## [WORK TO COMPLETE]
Copies of all lines that contain "imgOps" are needed; take them from the data below.

## [DATA IN THIS EXERCISE]
theorem witness_StagedUnits (h : Obligations.SwarmEntriesLandAndComplete) :
    Runs (.landPacketArrival 0 { staged 1 88 with tag := 3 }) sStaged ∧ Runs (.landPacketArrival 0 (staged 9 88)) sStaged
      ∧ Runs (.landPacketArrival 0 (staged 0 511)) sHeldUnit ∧ Runs (.landPacketArrival 0 (staged 1 88)) sNarrow
      ∧ Runs (.landPacketArrival 0 (staged 1 88)) sHeldUnit := by
  have a := ((h sStaged).1 0 0 0 0 imgStaged (by decide +kernel) (by decide +kernel)).2.1
  have b := ((h sHeldUnit).1 0 0 0 0 imgStaged (by decide +kernel) (by decide +kernel)).2.1
  have n := ((h sNarrow).1 0 0 0 0 imgNarrow (by decide +kernel) (by decide +kernel)).2.1
  refine ⟨?_, ?_, ?_, ?_, ?_⟩
  · exact runs ((a { staged 1 88 with tag := 3 } (by decide +kernel) (by decide +kernel)).1 (Or.inl (by decide +kernel)))
  · exact runs (((a (staged 9 88) (by decide +kernel) (by decide +kernel)).2 imgStaged swStaged landing (by decide +kernel) (by decide +kernel)).1 (by decide +kernel))
  · exact runs ((((b (staged 0 511) (by decide +kernel) (by decide +kernel)).2 imgStaged swStaged landing (by decide +kernel) (by decide +kernel)).2.1 (part 512)
      (by decide +kernel) (by decide +kernel)).2 (by decide +kernel))
  · exact runs (((n (staged 1 88) (by decide +kernel) (by decide +kernel)).2 imgNarrow swStaged landing (by decide +kernel) (by decide +kernel)).2.2.1
      (by decide +kernel) (by decide +kernel) (by decide +kernel))
  · exact runs (((b (staged 1 88) (by decide +kernel) (by decide +kernel)).2 imgStaged swStaged landing (by decide +kernel) (by decide +kernel)).2.2.2
      (by decide +kernel) (by decide +kernel) (by decide +kernel) (by decide +kernel))

/-- A landing whose live table holds more rows than it has room for. -/
def counted : LandOps := { landing with expect := 2, eCount := 1, runMax := 4 }
def sCounted : State := withEng (sSwm (.land counted) [(bufAt 1, leBytes 4 9)])
  ⟨[⟨0, .swm swCommon (.land counted), 50, (0, 0), false, [], 0, 0, false⟩], [(0, ⟨0, some (bufAt 0), bufAt 1, [], [], none, 70⟩)], false, [], [], []⟩

theorem witness_SwarmEntriesComplete (h : Obligations.SwarmEntriesLandAndComplete) :
    Runs (.landComplete 0 0 71) sBegun ∧ Runs (.landComplete 0 0 71) sTable ∧ Runs (.landComplete 0 0 71) sCounted
      ∧ Runs (.swarmEntryComplete 0 1 79) sTable ∧ Runs (.swarmEntryComplete 0 1 80) sTable
      ∧ Runs (.voteArrival 0 vote) (sVote ⟨[(3, 1, true)], none, some (2, false), none, []⟩)
      ∧ Runs (.voteArrival 0 vote) (sVote ⟨[], none, some (2, false), none, []⟩) := by
  have q := (h sBegun).1 0 0 0 0 (imgOps (.land landing)) (by decide +kernel) (by decide +kernel)
  have c := (h sTable).1 0 0 0 0 (imgOps (.land landing)) (by decide +kernel) (by decide +kernel)
  have v (o : GroupSt) (a) (b) := (h (sVote o)).2 0 vote 0 0 0 imgVote a b (by decide +kernel) (by decide +kernel) (by decide +kernel)
  have n := (h sCounted).1 0 0 0 0 (imgOps (.land counted)) (by decide +kernel) (by decide +kernel)
  refine ⟨?_, ?_, ?_, ?_, ?_, ?_, ?_⟩
  · exact runsTo ((q.2.2.1 0 71 landRun swCommon landing (by decide +kernel) rfl).1 (by decide +kernel))
  · exact runs ((c.2.2.1 0 71 landRun swCommon landing (by decide +kernel) rfl).2.1 (by decide +kernel) (by decide +kernel))
  · exact runs ((n.2.2.1 0 71 _ swCommon counted rfl rfl).2.2 (by decide +kernel) (by decide +kernel))
  · exact runsTo ((c.2.2.2 1 79 tableRun (by decide +kernel) (fun _ _ e => by cases e)).1 (by decide +kernel))
  · exact runs ((c.2.2.2 1 80 tableRun (by decide +kernel) (fun _ _ e => by cases e)).2 (by decide +kernel) (by unfold lands; decide +kernel) (by decide +kernel))
  · exact runsTo ((v ⟨[(3, 1, true)], none, some (2, false), none, []⟩ (by decide +kernel) (by decide +kernel)).1 (by decide +kernel))
  · exact runs ((v ⟨[], none, some (2, false), none, []⟩ (by decide +kernel) (by decide +kernel)).2 (by decide +kernel))

/-! ## Collectives -/

/-- A group of two nodes of this pod, one of two nodes in a row and a column, and one of two pods; the device holds group 3 bound to LOCAL_ID 6. -/
def boxX : GroupBox := ⟨6, 0, 3, 1, 1, 0, 1⟩
def boxE : GroupBox := ⟨6, 0, 1, 1, 1, 0, 2⟩
def reducing : ColOps :=
  { delivery := 1, readyEn := false, notifyEn := false, stoch := false, slice := 0, startCycle := 50, window := 0, bufA := 0, bufB := 1, offsetA := 64,
    offsetB := 96, readySlot := 0, readyTag := 0, readyCount := 0, notifySlot := 1, notifyTag := 2, localId := 6, op := 1, phase := 1, redop := 0,
    inFmt := 6, outFmt := 7, count := 64, wire := 3, stageComb := 0, param := 0, stageOffset := 0, stageBytes := 0, countsRef := 2, countsOffset := 0 }
def between : ColOps := { reducing with delivery := 2, phase := 4, wire := 0 }
def imgCol (es : List SlotEnt) (b : GroupBox) : Image := { imgSwm es with groups := [b], exch := [⟨0, 0⟩, ⟨1, 0⟩] }
def devCol (es : List SlotEnt) (b : GroupBox) (blks : List ColBlk) (sent : List ColSent) : Dev :=
  let d := devSwm (imgCol es b) [(bufAt 0 + 64, part 128)]
  withRegs { d with col := { d.col with binds := [⟨3, 0, 0, 6⟩], blks := blks, sent := sent } } [(pEth 0, Reg.ETH_STATUS, 1)]
def sendOf (x : ColOps) : List SlotEnt := [⟨0, 0, .col true x⟩]
def foldOf1 (x : ColOps) : List SlotEnt := [⟨0, 0, .col false x⟩]
def sColSend : State := st (devCol (sendOf reducing) boxX [] [])
def sColOut : State := st (devCol (sendOf between) boxE [] [])
def sColFold : State := st (devCol (foldOf1 reducing) boxX [⟨3, 1, 1, 0, 0, false, [(0, part 64)], some 20, none⟩] [])
def sColEmpty : State := st (devCol (foldOf1 reducing) boxX [] [])
/-- Between pods: this node has sent a block to pod 1, and has not received that of its frame 65530. -/
def sColSent : State := st (devCol (sendOf between ++ [⟨1, 0, .col false between⟩]) boxE [] [⟨3, 4, 0, 0, mkPlace 1 0 (pSwm 0), [(0, part 64)], some true⟩])
def envOf (img : Image) (b : GroupBox) : ColEnv := ⟨0, 0, img, 0, 3, b⟩
def geoAt (b : GroupBox) (x : ColOps) : ColGeo := ⟨b, [0, 0, 0, 0], x, []⟩
def colPacket : LandPkt := ⟨⟨1, 0⟩, 0, 0, 0x8003, 0x100000, 0, false, 70, part 64⟩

## [RESPONSE BELOW]
  have q := (h sBegun).1 0 0 0 0 (imgOps (.land landing)) (by decide +kernel) (by decide +kernel)
  have c := (h sTable).1 0 0 0 0 (imgOps (.land landing)) (by decide +kernel) (by decide +kernel)
  have n := (h sCounted).1 0 0 0 0 (imgOps (.land counted)) (by decide +kernel) (by decide +kernel)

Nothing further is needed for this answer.